Mina’s lungs fill with dark, thick black oil. She wants to breathe, wants to find the energy to run, to escape, but her lungs are clogged. If only she could cover herself. If only she had the hijab now, the long baggy billowing roopoosh to cover her legs, the coarse thick headscarf to cover her naked head. She looks for cloth to cover herself. She grabs at her T-shirt, wants to tear off a piece, find something, anything, with which to cover her head and lessen her crime. When she finally does manage to rip the T-shirt, the piece isn’t big enough. She breathes faster, and suddenly her lungs are free of the thick black oil and she can run. She runs and runs and runs, looking over her shoulder. The Islamic fundamentalist is right behind her, running in his heavy black boots, catching up with her, his rifle by his side, his face filled with disgust. Mina’s heart pounds against her chest, her hair flies everywhere as she runs. He mustn’t catch her, he can’t get her, can’t corner her. But when he does, when the thick-bearded, sallow-faced, black-eyed guard finally catches up with her and grabs her arm, she turns to see her grandmother’s face, scattered with bloodred pomegranate seeds.

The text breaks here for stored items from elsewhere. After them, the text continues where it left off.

-- ==== Sys2Proof/Tests/Slice0.lean ====
section
/-! SUPPORT. The model's own tests. Expected results come from the spec: its encoding table (30_encoding.md R54), its vectors
V1 to V73 (95_test_vectors.md), or arithmetic on them. The second half holds a witness for the hypotheses of each
obligation that has any. -/

namespace Sys2Proof.Tests

open Sys2Proof Sys2Proof.Machine

/-! ### Small states -/

/-- A small configuration: IN_CAP = 8, SUBST_B1 = -1. -/
def small : Config.Params := { inCap := 8, substB1 := -1 }

/-- After reset, with bytes in IN_BUF and their number in IN_LEN. -/
def loaded (bs : List Byte) : State :=
  { State.reset with mem := Memory.store [] inBufBase bs, inLen := BitVec.ofNat 17 bs.length }

/-- The same with the command accepted: BUSY, the latches taken. -/
def accepted (i : Instr) (bs : List Byte) : State :=
  { loaded bs with busy := true, cmd := encode i, latchOp := opcode i, latchLen := BitVec.ofNat 17 bs.length }

/-- After reset, with steps scheduled. -/
def scheduled (es : List Event) : State := { State.resetWith small with schedule := es }

/-- OUT_BUF[0 .. COUNT) of a next state. -/
def output : Host.Outcome State Fault Refusal → List (Option Byte)
  | .next t => (List.range t.outCount.toNat).map fun k => t.mem.read (outBufBase + k)
  | _ => []

/-- The response of a step. -/
def response : Host.Outcome State Fault Refusal → Option Response
  | .next t => t.resp
  | _ => none

/-- STATUS after a step. -/
def statusAfter : Host.Outcome State Fault Refusal → Option Word
  | .next t => some (statusWord t)
  | _ => none

/-- The response of one read or write on a state just after reset in the reference configuration. -/
def answer (t : Transaction) : Option Response := response (step { State.reset with schedule := [.transaction t] })

/-! ### Well-formedness: an ill-formed term for each check -/

theorem test_wellFormed_refuses_reserved :
    CommandFields.wellFormed { rsvd := 1, ignws := false, url := false, dir := true } = false := by decide

theorem test_wellFormed_refuses_encode_with_strip :
    CommandFields.wellFormed { rsvd := 0, ignws := true, url := false, dir := false } = false := by decide

theorem test_legal_refuses_zero_capacity : Config.Params.legal { inCap := 0, substB1 := 0 } = false := by decide

theorem test_legal_refuses_large_capacity : Config.Params.legal { inCap := 49153, substB1 := 0 } = false := by decide

/-! ### Decoding: words written out bit by bit, RSVD IGNWS URL DIR (R52, R54, R55) -/

theorem test_decode_encStd :
    decodeWord 0b00000000000000000000000000000_0_0_0 = .command .encStd := by decide
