-- ==== Sys2Proof/Machine/Dispatch.lean ====
section
/-! DEFINITION. One arm an instruction. -/

namespace Sys2Proof.Machine

def exec (i : Instr) (s : State) : Host.Outcome State Fault Refusal :=
  match i with
  | .addrW => Sys2Proof.Machine.execAddrW s
  | .rxbyte v => Sys2Proof.Machine.execRxbyte v s
  | .addrR => Sys2Proof.Machine.execAddrR s
  | .txreq => Sys2Proof.Machine.execTxreq s
  | .other => Sys2Proof.Machine.execOther s
  | .hrdWm x => Sys2Proof.Machine.execHrdWm x s
  | .hwrWm x d => Sys2Proof.Machine.execHwrWm x d s
  | .hrdRm x => Sys2Proof.Machine.execHrdRm x s
  | .hwrRm x d => Sys2Proof.Machine.execHwrRm x d s

end Sys2Proof.Machine
end

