-- ==== Sys2Proof/Machine/Input.lean ====
section
/-! DEFINITION. How a word comes to the block: the environment presents the next word of the trace (00_scope.md R14,
10_state.md R32). Log entries 1 and 7. -/

namespace Sys2Proof.Machine

/-- The word that arrives next and the rest of the trace, if the environment has one to present. -/
def nextWord (s : State) : Option (PortWord × List PortWord) :=
  match s.trace with
  | [] => none
  | w :: rest => some (w, rest)

/-- The state with one more word presented before all those still to come. -/
def present (w : PortWord) (s : State) : State := s.setTrace (w :: s.trace)

/-- The state with an opcode-table word presented next; a number that is no word of its boundary presents nothing. -/
def presentTableWord (nbits w : Nat) (s : State) : State :=
  match readPort (portOfWidth nbits) w with
  | .ok p => present p s
  | .error _ => s

end Sys2Proof.Machine
end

Mina woke up screaming. She clutched at her hair, wished she’d never exposed herself, never taken her headscarf off, never ventured to endanger everything and everyone she loved. She sat shaking in her bed, sweating from the nightmare and the New York summer night.

Darya ran into Mina’s room. She sat by her bed, holding Mina tight. Over and over and over again she whispered, “You don’t have to be afraid. It’s okay. They are not here. We left. You don’t have to be afraid of them anymore.”